About this exercise: Using the data below, return the stretch from the line that contains "theorem Memory.read_consCell (m" through the line that contains "refine Memory.wfFrom_consCell _", both included, exactly as it stands and nothing beyond it.

(Dataset entries)
————
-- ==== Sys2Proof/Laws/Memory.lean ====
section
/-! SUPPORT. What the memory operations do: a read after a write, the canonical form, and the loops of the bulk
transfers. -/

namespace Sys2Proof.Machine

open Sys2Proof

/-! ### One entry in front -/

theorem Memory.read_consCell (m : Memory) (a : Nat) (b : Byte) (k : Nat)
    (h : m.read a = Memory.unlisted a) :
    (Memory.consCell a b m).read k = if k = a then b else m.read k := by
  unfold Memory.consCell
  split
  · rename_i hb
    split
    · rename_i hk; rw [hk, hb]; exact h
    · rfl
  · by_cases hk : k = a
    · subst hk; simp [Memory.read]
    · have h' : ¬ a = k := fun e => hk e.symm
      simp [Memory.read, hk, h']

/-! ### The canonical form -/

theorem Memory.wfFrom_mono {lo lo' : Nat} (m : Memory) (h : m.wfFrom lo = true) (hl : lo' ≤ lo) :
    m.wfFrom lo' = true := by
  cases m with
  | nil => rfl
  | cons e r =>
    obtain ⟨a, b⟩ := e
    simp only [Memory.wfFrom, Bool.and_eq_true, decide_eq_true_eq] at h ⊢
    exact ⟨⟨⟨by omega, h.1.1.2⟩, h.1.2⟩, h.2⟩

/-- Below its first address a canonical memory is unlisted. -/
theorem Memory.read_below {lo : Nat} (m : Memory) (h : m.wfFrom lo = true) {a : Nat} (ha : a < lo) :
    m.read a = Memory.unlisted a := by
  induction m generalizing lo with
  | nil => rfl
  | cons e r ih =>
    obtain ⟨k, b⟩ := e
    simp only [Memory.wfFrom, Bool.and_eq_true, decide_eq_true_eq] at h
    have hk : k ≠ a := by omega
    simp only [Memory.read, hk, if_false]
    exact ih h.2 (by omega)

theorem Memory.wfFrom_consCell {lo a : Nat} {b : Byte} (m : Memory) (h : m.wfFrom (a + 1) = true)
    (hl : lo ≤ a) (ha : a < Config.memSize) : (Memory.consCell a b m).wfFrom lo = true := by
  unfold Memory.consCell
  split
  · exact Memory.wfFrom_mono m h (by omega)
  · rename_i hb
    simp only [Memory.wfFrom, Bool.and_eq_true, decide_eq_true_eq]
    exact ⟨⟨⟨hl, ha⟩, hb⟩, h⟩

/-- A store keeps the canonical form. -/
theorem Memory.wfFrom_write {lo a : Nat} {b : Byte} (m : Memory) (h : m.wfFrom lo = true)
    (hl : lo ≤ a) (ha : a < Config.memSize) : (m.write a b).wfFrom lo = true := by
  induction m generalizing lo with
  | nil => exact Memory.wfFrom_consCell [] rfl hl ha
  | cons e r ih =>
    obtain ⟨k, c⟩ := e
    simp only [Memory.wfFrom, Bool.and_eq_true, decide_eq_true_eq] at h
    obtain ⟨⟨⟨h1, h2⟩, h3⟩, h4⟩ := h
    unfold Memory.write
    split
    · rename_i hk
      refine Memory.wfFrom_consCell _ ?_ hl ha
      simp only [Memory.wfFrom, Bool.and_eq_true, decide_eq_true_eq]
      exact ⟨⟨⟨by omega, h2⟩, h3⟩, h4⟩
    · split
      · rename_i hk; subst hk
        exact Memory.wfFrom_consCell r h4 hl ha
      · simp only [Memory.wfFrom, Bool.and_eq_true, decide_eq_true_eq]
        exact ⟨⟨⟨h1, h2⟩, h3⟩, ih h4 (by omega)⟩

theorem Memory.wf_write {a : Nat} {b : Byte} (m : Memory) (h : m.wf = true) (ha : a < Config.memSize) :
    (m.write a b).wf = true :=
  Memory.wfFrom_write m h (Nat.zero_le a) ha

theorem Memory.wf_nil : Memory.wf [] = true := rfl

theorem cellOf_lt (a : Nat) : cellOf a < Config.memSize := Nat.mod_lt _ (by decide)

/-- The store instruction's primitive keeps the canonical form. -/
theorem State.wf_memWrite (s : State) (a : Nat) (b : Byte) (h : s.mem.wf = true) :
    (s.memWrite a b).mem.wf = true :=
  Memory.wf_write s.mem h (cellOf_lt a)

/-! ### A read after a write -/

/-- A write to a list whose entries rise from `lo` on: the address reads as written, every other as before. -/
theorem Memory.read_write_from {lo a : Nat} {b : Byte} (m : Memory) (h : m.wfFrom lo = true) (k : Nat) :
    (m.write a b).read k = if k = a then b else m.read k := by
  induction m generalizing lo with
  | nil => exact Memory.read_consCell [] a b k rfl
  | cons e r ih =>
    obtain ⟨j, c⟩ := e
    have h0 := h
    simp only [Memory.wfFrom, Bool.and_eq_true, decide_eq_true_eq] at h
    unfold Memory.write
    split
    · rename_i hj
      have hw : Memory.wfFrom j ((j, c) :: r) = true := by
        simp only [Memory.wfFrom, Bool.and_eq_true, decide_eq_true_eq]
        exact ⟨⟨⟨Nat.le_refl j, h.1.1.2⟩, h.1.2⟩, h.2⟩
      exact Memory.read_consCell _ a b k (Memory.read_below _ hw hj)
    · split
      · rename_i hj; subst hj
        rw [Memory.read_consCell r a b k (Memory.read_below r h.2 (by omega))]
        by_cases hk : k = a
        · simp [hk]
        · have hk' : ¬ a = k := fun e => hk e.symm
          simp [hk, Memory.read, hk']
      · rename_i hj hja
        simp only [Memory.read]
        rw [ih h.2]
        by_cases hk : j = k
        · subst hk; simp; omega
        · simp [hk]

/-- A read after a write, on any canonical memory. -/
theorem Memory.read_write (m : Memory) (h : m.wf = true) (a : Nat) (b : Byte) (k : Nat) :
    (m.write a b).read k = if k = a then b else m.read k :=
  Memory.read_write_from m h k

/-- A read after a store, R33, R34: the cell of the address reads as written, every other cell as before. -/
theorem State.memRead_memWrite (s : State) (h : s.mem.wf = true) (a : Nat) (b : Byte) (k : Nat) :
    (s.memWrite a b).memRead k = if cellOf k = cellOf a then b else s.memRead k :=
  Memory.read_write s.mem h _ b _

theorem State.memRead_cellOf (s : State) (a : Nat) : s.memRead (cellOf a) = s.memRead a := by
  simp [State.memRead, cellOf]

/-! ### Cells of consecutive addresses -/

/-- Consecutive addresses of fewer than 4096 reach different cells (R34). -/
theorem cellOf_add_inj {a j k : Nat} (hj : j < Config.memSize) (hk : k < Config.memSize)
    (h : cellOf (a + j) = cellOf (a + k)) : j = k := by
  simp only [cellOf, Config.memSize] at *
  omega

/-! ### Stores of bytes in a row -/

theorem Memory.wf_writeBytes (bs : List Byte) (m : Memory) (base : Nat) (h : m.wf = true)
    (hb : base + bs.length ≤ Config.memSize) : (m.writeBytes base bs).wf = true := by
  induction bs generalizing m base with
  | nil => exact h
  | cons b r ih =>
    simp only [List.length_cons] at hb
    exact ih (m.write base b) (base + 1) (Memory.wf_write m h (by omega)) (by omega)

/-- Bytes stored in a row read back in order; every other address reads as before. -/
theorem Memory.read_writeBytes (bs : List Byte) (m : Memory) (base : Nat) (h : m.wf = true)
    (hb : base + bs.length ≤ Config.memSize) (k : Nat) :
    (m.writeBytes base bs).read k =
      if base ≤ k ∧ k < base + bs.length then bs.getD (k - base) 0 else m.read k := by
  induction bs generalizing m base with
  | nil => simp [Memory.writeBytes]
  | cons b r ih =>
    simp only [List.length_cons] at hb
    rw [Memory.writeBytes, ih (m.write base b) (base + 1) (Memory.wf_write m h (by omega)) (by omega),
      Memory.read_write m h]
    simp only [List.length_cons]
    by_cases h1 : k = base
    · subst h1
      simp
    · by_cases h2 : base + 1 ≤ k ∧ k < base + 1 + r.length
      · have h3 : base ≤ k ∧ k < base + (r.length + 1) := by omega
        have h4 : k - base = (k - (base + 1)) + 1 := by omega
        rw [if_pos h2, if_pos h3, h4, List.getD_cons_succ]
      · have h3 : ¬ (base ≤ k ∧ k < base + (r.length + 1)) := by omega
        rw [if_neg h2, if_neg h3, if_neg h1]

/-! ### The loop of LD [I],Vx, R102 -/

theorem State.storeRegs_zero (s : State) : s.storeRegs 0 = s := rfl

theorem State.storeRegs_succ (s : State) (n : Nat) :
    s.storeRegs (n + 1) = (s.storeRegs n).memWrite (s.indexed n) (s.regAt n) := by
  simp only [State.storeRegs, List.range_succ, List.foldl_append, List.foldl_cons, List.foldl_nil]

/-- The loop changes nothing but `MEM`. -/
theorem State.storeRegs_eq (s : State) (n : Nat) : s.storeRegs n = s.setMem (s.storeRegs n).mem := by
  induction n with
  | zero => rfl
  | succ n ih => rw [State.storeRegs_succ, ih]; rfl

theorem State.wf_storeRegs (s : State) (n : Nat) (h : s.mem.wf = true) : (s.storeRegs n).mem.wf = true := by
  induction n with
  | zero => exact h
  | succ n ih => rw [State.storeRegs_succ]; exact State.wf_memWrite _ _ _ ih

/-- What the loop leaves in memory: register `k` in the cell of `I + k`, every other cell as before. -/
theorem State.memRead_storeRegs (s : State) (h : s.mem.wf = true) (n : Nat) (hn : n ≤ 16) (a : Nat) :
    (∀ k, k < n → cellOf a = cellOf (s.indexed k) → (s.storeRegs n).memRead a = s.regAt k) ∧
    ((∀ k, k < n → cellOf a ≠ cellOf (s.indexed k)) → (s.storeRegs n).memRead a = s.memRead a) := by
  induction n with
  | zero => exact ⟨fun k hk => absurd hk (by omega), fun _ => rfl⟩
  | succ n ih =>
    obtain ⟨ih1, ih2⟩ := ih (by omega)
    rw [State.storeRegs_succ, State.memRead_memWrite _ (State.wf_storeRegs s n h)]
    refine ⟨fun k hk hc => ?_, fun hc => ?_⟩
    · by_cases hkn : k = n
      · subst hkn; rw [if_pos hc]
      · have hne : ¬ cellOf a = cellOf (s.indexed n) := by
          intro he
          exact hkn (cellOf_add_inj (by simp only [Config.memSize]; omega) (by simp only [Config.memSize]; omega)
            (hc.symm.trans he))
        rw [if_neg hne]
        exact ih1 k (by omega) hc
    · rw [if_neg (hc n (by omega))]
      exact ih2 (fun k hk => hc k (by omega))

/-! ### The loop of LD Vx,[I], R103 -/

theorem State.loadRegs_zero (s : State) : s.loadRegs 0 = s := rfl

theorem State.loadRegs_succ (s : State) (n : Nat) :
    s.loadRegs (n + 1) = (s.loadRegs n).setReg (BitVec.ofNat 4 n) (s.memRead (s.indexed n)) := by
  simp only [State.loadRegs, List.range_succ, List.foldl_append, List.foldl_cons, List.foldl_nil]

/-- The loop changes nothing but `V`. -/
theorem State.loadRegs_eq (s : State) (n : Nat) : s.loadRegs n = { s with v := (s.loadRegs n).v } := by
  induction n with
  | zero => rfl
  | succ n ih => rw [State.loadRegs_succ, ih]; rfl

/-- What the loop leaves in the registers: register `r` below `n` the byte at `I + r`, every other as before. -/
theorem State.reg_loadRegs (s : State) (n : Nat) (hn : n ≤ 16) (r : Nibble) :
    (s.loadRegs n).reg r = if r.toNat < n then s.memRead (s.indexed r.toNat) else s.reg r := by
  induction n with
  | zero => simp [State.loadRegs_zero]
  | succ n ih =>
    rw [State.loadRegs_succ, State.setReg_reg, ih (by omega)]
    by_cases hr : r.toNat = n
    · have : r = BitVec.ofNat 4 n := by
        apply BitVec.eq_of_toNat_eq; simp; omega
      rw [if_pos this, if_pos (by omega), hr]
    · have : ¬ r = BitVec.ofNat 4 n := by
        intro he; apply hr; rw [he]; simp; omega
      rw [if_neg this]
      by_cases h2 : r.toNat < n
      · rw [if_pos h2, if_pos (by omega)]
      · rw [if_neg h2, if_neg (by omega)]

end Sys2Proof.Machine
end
————
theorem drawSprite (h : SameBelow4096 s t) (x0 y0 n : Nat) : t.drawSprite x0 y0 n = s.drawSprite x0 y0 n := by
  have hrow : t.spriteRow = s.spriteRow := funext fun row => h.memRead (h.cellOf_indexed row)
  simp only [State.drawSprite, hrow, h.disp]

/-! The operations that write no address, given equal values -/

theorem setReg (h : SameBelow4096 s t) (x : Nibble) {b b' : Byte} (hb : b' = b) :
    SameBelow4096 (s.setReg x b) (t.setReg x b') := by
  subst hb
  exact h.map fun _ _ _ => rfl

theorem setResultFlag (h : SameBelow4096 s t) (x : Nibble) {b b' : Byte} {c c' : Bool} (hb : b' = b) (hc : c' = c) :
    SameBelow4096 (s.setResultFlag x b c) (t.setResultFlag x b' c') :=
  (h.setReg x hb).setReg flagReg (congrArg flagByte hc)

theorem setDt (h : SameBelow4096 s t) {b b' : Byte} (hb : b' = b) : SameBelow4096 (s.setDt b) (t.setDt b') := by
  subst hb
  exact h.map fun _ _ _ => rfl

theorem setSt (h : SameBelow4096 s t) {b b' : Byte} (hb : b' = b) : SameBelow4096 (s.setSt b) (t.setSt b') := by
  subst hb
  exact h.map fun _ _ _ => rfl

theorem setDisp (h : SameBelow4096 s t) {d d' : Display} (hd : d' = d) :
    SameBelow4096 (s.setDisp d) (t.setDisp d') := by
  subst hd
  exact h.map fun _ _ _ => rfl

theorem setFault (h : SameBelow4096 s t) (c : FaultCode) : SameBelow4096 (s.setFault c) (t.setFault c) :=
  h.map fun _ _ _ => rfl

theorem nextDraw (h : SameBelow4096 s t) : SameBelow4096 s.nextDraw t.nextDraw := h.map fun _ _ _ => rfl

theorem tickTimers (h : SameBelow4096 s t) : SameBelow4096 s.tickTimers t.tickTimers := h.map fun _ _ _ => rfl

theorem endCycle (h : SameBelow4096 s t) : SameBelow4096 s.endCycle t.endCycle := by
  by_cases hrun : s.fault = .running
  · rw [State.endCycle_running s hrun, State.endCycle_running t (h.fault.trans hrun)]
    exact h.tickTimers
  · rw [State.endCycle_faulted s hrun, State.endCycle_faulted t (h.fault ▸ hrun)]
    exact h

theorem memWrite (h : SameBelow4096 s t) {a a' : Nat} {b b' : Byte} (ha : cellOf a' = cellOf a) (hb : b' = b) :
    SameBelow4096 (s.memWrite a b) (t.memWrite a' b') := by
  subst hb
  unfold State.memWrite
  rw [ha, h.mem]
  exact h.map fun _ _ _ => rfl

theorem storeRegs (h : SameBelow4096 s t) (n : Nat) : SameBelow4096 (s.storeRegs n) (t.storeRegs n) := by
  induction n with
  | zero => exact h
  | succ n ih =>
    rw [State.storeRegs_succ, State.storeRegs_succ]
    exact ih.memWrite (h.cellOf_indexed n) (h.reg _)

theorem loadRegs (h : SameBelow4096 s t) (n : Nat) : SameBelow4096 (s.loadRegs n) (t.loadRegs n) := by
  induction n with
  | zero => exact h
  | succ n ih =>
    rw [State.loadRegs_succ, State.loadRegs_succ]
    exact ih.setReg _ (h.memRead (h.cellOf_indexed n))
————
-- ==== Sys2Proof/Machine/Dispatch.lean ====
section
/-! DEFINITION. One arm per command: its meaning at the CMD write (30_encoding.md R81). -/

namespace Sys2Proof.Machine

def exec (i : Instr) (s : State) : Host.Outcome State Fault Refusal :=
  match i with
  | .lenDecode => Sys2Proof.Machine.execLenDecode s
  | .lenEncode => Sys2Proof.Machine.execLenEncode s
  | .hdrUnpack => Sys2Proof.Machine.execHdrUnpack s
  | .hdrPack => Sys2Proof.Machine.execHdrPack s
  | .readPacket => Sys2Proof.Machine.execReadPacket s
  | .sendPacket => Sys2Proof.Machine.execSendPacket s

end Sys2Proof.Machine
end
————
Answer below:
theorem Memory.read_consCell (m : Memory) (a : Nat) (b : Byte) (k : Nat)
    (h : m.read a = Memory.unlisted a) :
    (Memory.consCell a b m).read k = if k = a then b else m.read k := by
  unfold Memory.consCell
  split
  · rename_i hb
    split
    · rename_i hk; rw [hk, hb]; exact h
    · rfl
  · by_cases hk : k = a
    · subst hk; simp [Memory.read]
    · have h' : ¬ a = k := fun e => hk e.symm
      simp [Memory.read, hk, h']

/-! ### The canonical form -/

theorem Memory.wfFrom_mono {lo lo' : Nat} (m : Memory) (h : m.wfFrom lo = true) (hl : lo' ≤ lo) :
    m.wfFrom lo' = true := by
  cases m with
  | nil => rfl
  | cons e r =>
    obtain ⟨a, b⟩ := e
    simp only [Memory.wfFrom, Bool.and_eq_true, decide_eq_true_eq] at h ⊢
    exact ⟨⟨⟨by omega, h.1.1.2⟩, h.1.2⟩, h.2⟩

/-- Below its first address a canonical memory is unlisted. -/
theorem Memory.read_below {lo : Nat} (m : Memory) (h : m.wfFrom lo = true) {a : Nat} (ha : a < lo) :
    m.read a = Memory.unlisted a := by
  induction m generalizing lo with
  | nil => rfl
  | cons e r ih =>
    obtain ⟨k, b⟩ := e
    simp only [Memory.wfFrom, Bool.and_eq_true, decide_eq_true_eq] at h
    have hk : k ≠ a := by omega
    simp only [Memory.read, hk, if_false]
    exact ih h.2 (by omega)

theorem Memory.wfFrom_consCell {lo a : Nat} {b : Byte} (m : Memory) (h : m.wfFrom (a + 1) = true)
    (hl : lo ≤ a) (ha : a < Config.memSize) : (Memory.consCell a b m).wfFrom lo = true := by
  unfold Memory.consCell
  split
  · exact Memory.wfFrom_mono m h (by omega)
  · rename_i hb
    simp only [Memory.wfFrom, Bool.and_eq_true, decide_eq_true_eq]
    exact ⟨⟨⟨hl, ha⟩, hb⟩, h⟩

/-- A store keeps the canonical form. -/
theorem Memory.wfFrom_write {lo a : Nat} {b : Byte} (m : Memory) (h : m.wfFrom lo = true)
    (hl : lo ≤ a) (ha : a < Config.memSize) : (m.write a b).wfFrom lo = true := by
  induction m generalizing lo with
  | nil => exact Memory.wfFrom_consCell [] rfl hl ha
  | cons e r ih =>
    obtain ⟨k, c⟩ := e
    simp only [Memory.wfFrom, Bool.and_eq_true, decide_eq_true_eq] at h
    obtain ⟨⟨⟨h1, h2⟩, h3⟩, h4⟩ := h
    unfold Memory.write
    split
    · rename_i hk
      refine Memory.wfFrom_consCell _ ?_ hl ha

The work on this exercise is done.